Home/
Part XI — Performance & Cost Optimization (Making It Fast and Affordable)/33. Latency Optimization/33.1 Cutting prompt size without losing accuracy
33.1 Cutting prompt size without losing accuracy
Overview and links for this section of the guide.
Identifying Prompt Bloat
Big prompts are slow. The prefill stage (reading the prompt) is fast, but a huge prompt often leads to a "slower start" as the model attends to all tokens, and it increases the chance of the model generating a long-winded response.
Common sources of bloat:
- Copy-pasted entire files when only a function signature was needed.
- Excessive XML tags used for structure (JSON is tighter).
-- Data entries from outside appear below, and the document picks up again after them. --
-- ==== Sys2Proof/Syntax.lean ====
section
/-! DEFINITION. The commands of the node: one constructor of `Instr` for each row of the table of operations and
events, with the operands that come from outside the node (R12 to R469). -/

namespace Sys2Proof

/-- Who writes a register (R331, R333): the PF driver, VF n (1 to 64), or management master m (1 to 15). -/
inductive Writer where
  | pf
  | vf (n : Nat)
  | mgmt (m : Nat)
  deriving DecidableEq, Repr

/-- The register blocks of BAR0 that hold a COMMIT register (R311, R330). -/
inductive Block where
  | node | host | deck | fab | rma | rmx | mem | tile | walk | cast | sec | mgmt
  deriving DecidableEq, Repr

/-- What the node reads back from host memory when it rebuilds a ring (R327): the ring record, how many completion
slots from COMPLETED on are present, and the descriptors in the slots from there to ACCEPTED. -/
structure RingImage where
  ring : Nat
  accepted : BitVec 32
  completed : BitVec 32
  resets : BitVec 32
  present : Nat
  descs : List (List Byte)
  deriving DecidableEq, Repr

/-- The parts whose physical instance a register names (R353, R160). -/
inductive RemapKind where
  | tile | walker | mrg | ldl | cen | pat | crucible
  deriving DecidableEq, Repr

/-- A doorbell page (R311): ring n in the PF's BAR2, or ring j of VF v. -/
inductive DbPage where
  | pf (n : Nat)
  | vf (v : Nat) (j : Nat)
  deriving DecidableEq, Repr

/-- The DMA read that an answer belongs to (R313, R314): a descriptor fetch, a command's data, or the read of a region
in host memory for a remote request on a connection (R271, R277). -/
inductive DmaTag where
  | desc (ring : Nat)
  | input (ring : Nat) (rseq : BitVec 32)
  | target (conn : Nat)
  deriving DecidableEq, Repr

/-- How a DMA read ended (R314, R340); `got` counts the bytes received before a failure. -/
inductive DmaResult where
  | data (bytes : List Byte)
  | unsupported (got : Nat)
  | aborted (got : Nat)
  | poisoned (got : Nat)
  deriving DecidableEq, Repr

/-- The DMA write that the link reports as failed (R314). -/
inductive DmaWTag where
  | dest (ring : Nat) (rseq : BitVec 32)
  | ringWrite (ring : Nat)
  | eventRing (fn : Nat)
  deriving DecidableEq, Repr

/-- Causes of a card's failure (R250), codes 1 to 7. -/
inductive FailCause where
  | overrun | late | cardFault | stageFull | timeLost | repeatLimit | metering
  deriving DecidableEq, Repr

/-- The fabric header (R217). -/
structure FabHdr where
  cls : BitVec 2
  vc : Bool
  static : Bool
  flits : Nat
  dst : BitVec 16
  src : BitVec 16
  route : BitVec 12
  hops : BitVec 4
  plen : Nat
  deriving DecidableEq, Repr

/-- The transport header (R262). -/
structure TrHdr where
  top : BitVec 8
  first : Bool
  last : Bool
  ackReq : Bool
  enc : Bool
  cl : Bool
  try_ : BitVec 8
  dconn : Nat
  psn : BitVec 24
  cpsn : BitVec 24
  raddr : BitVec 64
  rkey : BitVec 64
  total : BitVec 32
  deriving DecidableEq, Repr

/-- A packet (R217, R262). A scheduled packet carries no transport header; `tr` is then unused. `tag` is the GCM tag
of R281, empty without ENC. -/
structure Packet where
  fab : FabHdr
  tr : TrHdr
  payload : List Byte
  tag : List Byte
  deriving DecidableEq, Repr

/-- A partial of the merge tree (R89): m, l and o as FP32 bit patterns. -/
structure Partial where
  m : BitVec 32
  l : BitVec 32
  o : List (BitVec 32)
  deriving DecidableEq, Repr

/-- One page a remote node holds for a home (R66, R93, R113): its format, bytes and its stream's table record. -/
structure HeldPage where
  home : BitVec 16
  seq : Nat
  stream : Nat
  page : Nat
  fmt : Nat
  tver : Nat
  damaged : Bool
  bytes : List Byte
  tableRec : List Byte
  deriving DecidableEq, Repr

/-- An ATTEND sub-request (R93): everything the remote node needs. `pages` names (stream, page) pairs. -/
structure AttendReq where
  partition : Nat
  seq : Nat
  hdr : Nat
  d : Nat
  planes : Nat
  group : Nat
  kvh : Nat
  qrows : Nat
  qpos0 : Nat
  firstLayer : Nat
  layers : Nat
  flags : BitVec 12
  rope : Nat
  ropePairs : Nat
  ropeBase : BitVec 32
  scale : BitVec 32
  hooks : List (BitVec 64)
  heads : List (BitVec 64)
  masks : List (Nat × Nat)
  pins : List Nat
  cut : Nat
  pages : List (Nat × Nat)
  queries : List Byte
  deriving DecidableEq, Repr

/-- A sub-search (R177). -/
structure SearchReq where
  partition : Nat
  idx : Nat
  epoch : BitVec 16
  filterEn : Bool
  filter : Nat
  invert : Bool
  dmgSkip : Bool
  k : Nat
  beam : Nat
  width : Nat
  maxHops : Nat
  queries : List (List Byte)
  deriving DecidableEq, Repr

/-- A search result (R175): key as FP32 bits, item, generation, label, shard number. -/
structure Hit where
  key : BitVec 32
  shard : Nat
  item : Nat
  gen : Nat
  label : BitVec 16
  deriving DecidableEq, Repr

/-- A replicated commit (R62): the positions a to b - 1 of the home's LADLE, with the fields of the opening. -/
structure ReplReq where
  seq : Nat
  open_ : Bool
  pin : Bool
  mslot : Nat
  winM1 : Nat
  retrMax : Nat
  pinMax : Nat
  selInterval : Nat
  homeSeq : Nat
  tver : Nat
  a : Nat
  b : Nat
  values : List (BitVec 16)
  deriving DecidableEq, Repr

/-- What a CALL carries (R265, R268). The spec gives the kinds of work; the layout of the payload is open. -/
inductive CallMsg where
  | attendSub (step : BitVec 64) (sub : Nat) (stamp : BitVec 16) (req : AttendReq)
  | searchSub (step : BitVec 64) (sub : Nat) (stamp : BitVec 16) (req : SearchReq)
  | replicate (req : ReplReq)
  | migratePages (pages : List HeldPage)
  | migrateSeq (seq : Nat) (image : List Byte) (needBytes : Nat)
  | fetchPages (seq : Nat) (pages : List (Nat × Nat))
  | freeReplica (seq : Nat)
  | gfa (step : BitVec 64) (sub : Nat) (stamp : BitVec 16) (addr : BitVec 64) (len : Nat) (write : Bool) (data : List Byte)
  | releaseStep (step : BitVec 64)
  deriving DecidableEq, Repr

/-- What a CALL_RESP carries (R93, R177, R178, R296, R360, R361, R62, R67). A failing page of `partials` is its stream, its number
and its class: 0 an uncorrectable error, 1 to 6 as R124. -/
inductive RespMsg where
  | partials (step : BitVec 64) (sub : Nat) (fails : List (Nat × Nat × Nat)) (scored : Nat) (parts : List Partial)
  | lists (step : BitVec 64) (sub : Nat) (stale : Bool) (skipped : Nat) (stopped : Nat) (hits : List (List Hit))
  | busy (step : BitVec 64) (sub : Nat)
  | absent (step : BitVec 64) (sub : Nat)
  | replAck (seq : Nat) (b : Nat)
  | migrateOk (seq : Nat)
  | migrateBusy (seq : Nat)
  | pages (seq : Nat) (pages : List HeldPage)
  | gfaDone (step : BitVec 64) (sub : Nat) (status : BitVec 16) (data : List Byte)
  deriving DecidableEq, Repr

/-- A deck notice (R251). -/
structure Notice where
  ntype : BitVec 8
  cause : BitVec 8
  src : BitVec 16
  deckId : BitVec 32
  raised : BitVec 64
  step : BitVec 64
  pos : BitVec 16
  deriving DecidableEq, Repr

/-- The LCTL control flit (R204). -/
structure Lctl where
  ackValid : Bool
  nak : Bool
  ack : BitVec 10
  climit : List (BitVec 16)
  deriving DecidableEq, Repr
- Over-polite instructions ("Please, if you would be so kind...").
Compression Techniques
- Remove "Chatter": Delete polite phrases. "Write a function to..." is better than "I was wondering if you could help me write a function to..."
- Use Reference IDs: Instead of repeating a filename 10 times, say "File A" and define it once.
- Ask for Brevity: Explicitly instruct: "Do not explain. Return code only." This saves massive output latency.
The "Code Only" Rule
The fastest way to reduce latency is to stop the model from explaining itself. If you just need the diff, ask for the diff. Explanations take seconds to generate.